Low Trapping Effects and High Electron Confinement in Short AlN/GaN-On-SiC HEMTs by Means of a Thin AlGaN Back Barrier

In this paper, we report on an enhancement of mm-wave power performances with a vertically scaled AlN/GaN heterostructure. An AlGaN back barrier is introduced underneath a non-intentionally doped GaN channel layer, enabling the prevention of punch-through effects and related drain leakage current under a high electric field while using a moderate carbon concentration into the buffer. By carefully tuning the Al concentration into the back barrier layer, the optimized heterostructure offers a unique combination of electron confinement and low trapping effects up to high drain bias for a gate length as short as 100 nm.

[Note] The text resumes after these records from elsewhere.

/-! ### `State.setCore` changes `cores` alone -/

@[simp] theorem State.setCore_ticks (s : State) (c : Fin 3) (x : Core) : (s.setCore c x).ticks = s.ticks := rfl
@[simp] theorem State.setCore_pllLost (s : State) (c : Fin 3) (x : Core) : (s.setCore c x).pllLost = s.pllLost := rfl
@[simp] theorem State.setCore_pacer (s : State) (c : Fin 3) (x : Core) : (s.setCore c x).pacer = s.pacer := rfl
@[simp] theorem State.setCore_regs (s : State) (c : Fin 3) (x : Core) : (s.setCore c x).regs = s.regs := rfl
@[simp] theorem State.setCore_strs (s : State) (c : Fin 3) (x : Core) : (s.setCore c x).strs = s.strs := rfl
@[simp] theorem State.setCore_segs (s : State) (c : Fin 3) (x : Core) : (s.setCore c x).segs = s.segs := rfl
@[simp] theorem State.setCore_fabric (s : State) (c : Fin 3) (x : Core) : (s.setCore c x).fabric = s.fabric := rfl
@[simp] theorem State.setCore_axes (s : State) (c : Fin 3) (x : Core) : (s.setCore c x).axes = s.axes := rfl
@[simp] theorem State.setCore_ce (s : State) (c : Fin 3) (x : Core) : (s.setCore c x).ce = s.ce := rfl
@[simp] theorem State.setCore_pwm (s : State) (c : Fin 3) (x : Core) : (s.setCore c x).pwm = s.pwm := rfl
@[simp] theorem State.setCore_dec (s : State) (c : Fin 3) (x : Core) : (s.setCore c x).dec = s.dec := rfl
@[simp] theorem State.setCore_tb (s : State) (c : Fin 3) (x : Core) : (s.setCore c x).tb = s.tb := rfl
@[simp] theorem State.setCore_stoShell (s : State) (c : Fin 3) (x : Core) : (s.setCore c x).stoShell = s.stoShell := rfl
@[simp] theorem State.setCore_stoReact (s : State) (c : Fin 3) (x : Core) : (s.setCore c x).stoReact = s.stoReact := rfl
@[simp] theorem State.setCore_tripGActive (s : State) (c : Fin 3) (x : Core) : (s.setCore c x).tripGActive = s.tripGActive := rfl
@[simp] theorem State.setCore_tripGLatched (s : State) (c : Fin 3) (x : Core) : (s.setCore c x).tripGLatched = s.tripGLatched := rfl
@[simp] theorem State.setCore_tripGRun (s : State) (c : Fin 3) (x : Core) : (s.setCore c x).tripGRun = s.tripGRun := rfl
@[simp] theorem State.setCore_tripGAt (s : State) (c : Fin 3) (x : Core) : (s.setCore c x).tripGAt = s.tripGAt := rfl
@[simp] theorem State.setCore_fb (s : State) (c : Fin 3) (x : Core) : (s.setCore c x).fb = s.fb := rfl
@[simp] theorem State.setCore_est (s : State) (c : Fin 3) (x : Core) : (s.setCore c x).est = s.est := rfl
@[simp] theorem State.setCore_idx (s : State) (c : Fin 3) (x : Core) : (s.setCore c x).idx = s.idx := rfl
@[simp] theorem State.setCore_htl (s : State) (c : Fin 3) (x : Core) : (s.setCore c x).htl = s.htl := rfl
@[simp] theorem State.setCore_alarms (s : State) (c : Fin 3) (x : Core) : (s.setCore c x).alarms = s.alarms := rfl
@[simp] theorem State.setCore_pq (s : State) (c : Fin 3) (x : Core) : (s.setCore c x).pq = s.pq := rfl
@[simp] theorem State.setCore_lanes (s : State) (c : Fin 3) (x : Core) : (s.setCore c x).lanes = s.lanes := rfl
@[simp] theorem State.setCore_trk (s : State) (c : Fin 3) (x : Core) : (s.setCore c x).trk = s.trk := rfl
@[simp] theorem State.setCore_vdp (s : State) (c : Fin 3) (x : Core) : (s.setCore c x).vdp = s.vdp := rfl
@[simp] theorem State.setCore_router (s : State) (c : Fin 3) (x : Core) : (s.setCore c x).router = s.router := rfl
@[simp] theorem State.setCore_chans (s : State) (c : Fin 3) (x : Core) : (s.setCore c x).chans = s.chans := rfl
@[simp] theorem State.setCore_groups (s : State) (c : Fin 3) (x : Core) : (s.setCore c x).groups = s.groups := rfl
@[simp] theorem State.setCore_applied (s : State) (c : Fin 3) (x : Core) : (s.setCore c x).applied = s.applied := rfl
@[simp] theorem State.setCore_trigs (s : State) (c : Fin 3) (x : Core) : (s.setCore c x).trigs = s.trigs := rfl
@[simp] theorem State.setCore_lap (s : State) (c : Fin 3) (x : Core) : (s.setCore c x).lap = s.lap := rfl
@[simp] theorem State.setCore_met (s : State) (c : Fin 3) (x : Core) : (s.setCore c x).met = s.met := rfl
@[simp] theorem State.setCore_shell (s : State) (c : Fin 3) (x : Core) : (s.setCore c x).shell = s.shell := rfl
@[simp] theorem State.setCore_baton (s : State) (c : Fin 3) (x : Core) : (s.setCore c x).baton = s.baton := rfl
@[simp] theorem State.setCore_net (s : State) (c : Fin 3) (x : Core) : (s.setCore c x).net = s.net := rfl
@[simp] theorem State.setCore_selfTest (s : State) (c : Fin 3) (x : Core) : (s.setCore c x).selfTest = s.selfTest := rfl
@[simp] theorem State.setCore_mgmt (s : State) (c : Fin 3) (x : Core) : (s.setCore c x).mgmt = s.mgmt := rfl
@[simp] theorem State.setCore_jtag (s : State) (c : Fin 3) (x : Core) : (s.setCore c x).jtag = s.jtag := rfl
@[simp] theorem State.setCore_uart (s : State) (c : Fin 3) (x : Core) : (s.setCore c x).uart = s.uart := rfl
@[simp] theorem State.setCore_free (s : State) (c : Fin 3) (x : Core) : (s.setCore c x).free = s.free := rfl
@[simp] theorem State.setCore_pending (s : State) (c : Fin 3) (x : Core) : (s.setCore c x).pending = s.pending := rfl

Consequently, pulsed (CW) Load-Pull measurements at 40 GHz revealed outstanding performances with a record power-added efficiency of 70% (66%) under high output power density at V-DS = 20 V. These results demonstrate the interest of this approach for future millimeter-wave applications.

Automated summary

This paper presents an enhancement of mm-wave power performances using a vertically scaled AlN/GaN heterostructure. The introduction of an AlGaN back barrier underneath a non-intentionally doped GaN channel layer prevents punch-through effects and drain leakage current, while maintaining a moderate carbon concentration in the buffer layer. By carefully tuning the Al concentration in the back barrier layer, the optimized heterostructure provides electron confinement and low trapping effects up to high drain bias for a gate length as short as 100 nm. Load-Pull measurements at 40 GHz showed outstanding performances with a record power-added efficiency of 70% (66%) under high output power density at V-DS = 20 V. These results demonstrate the potential of this approach for future millimeter-wave applications.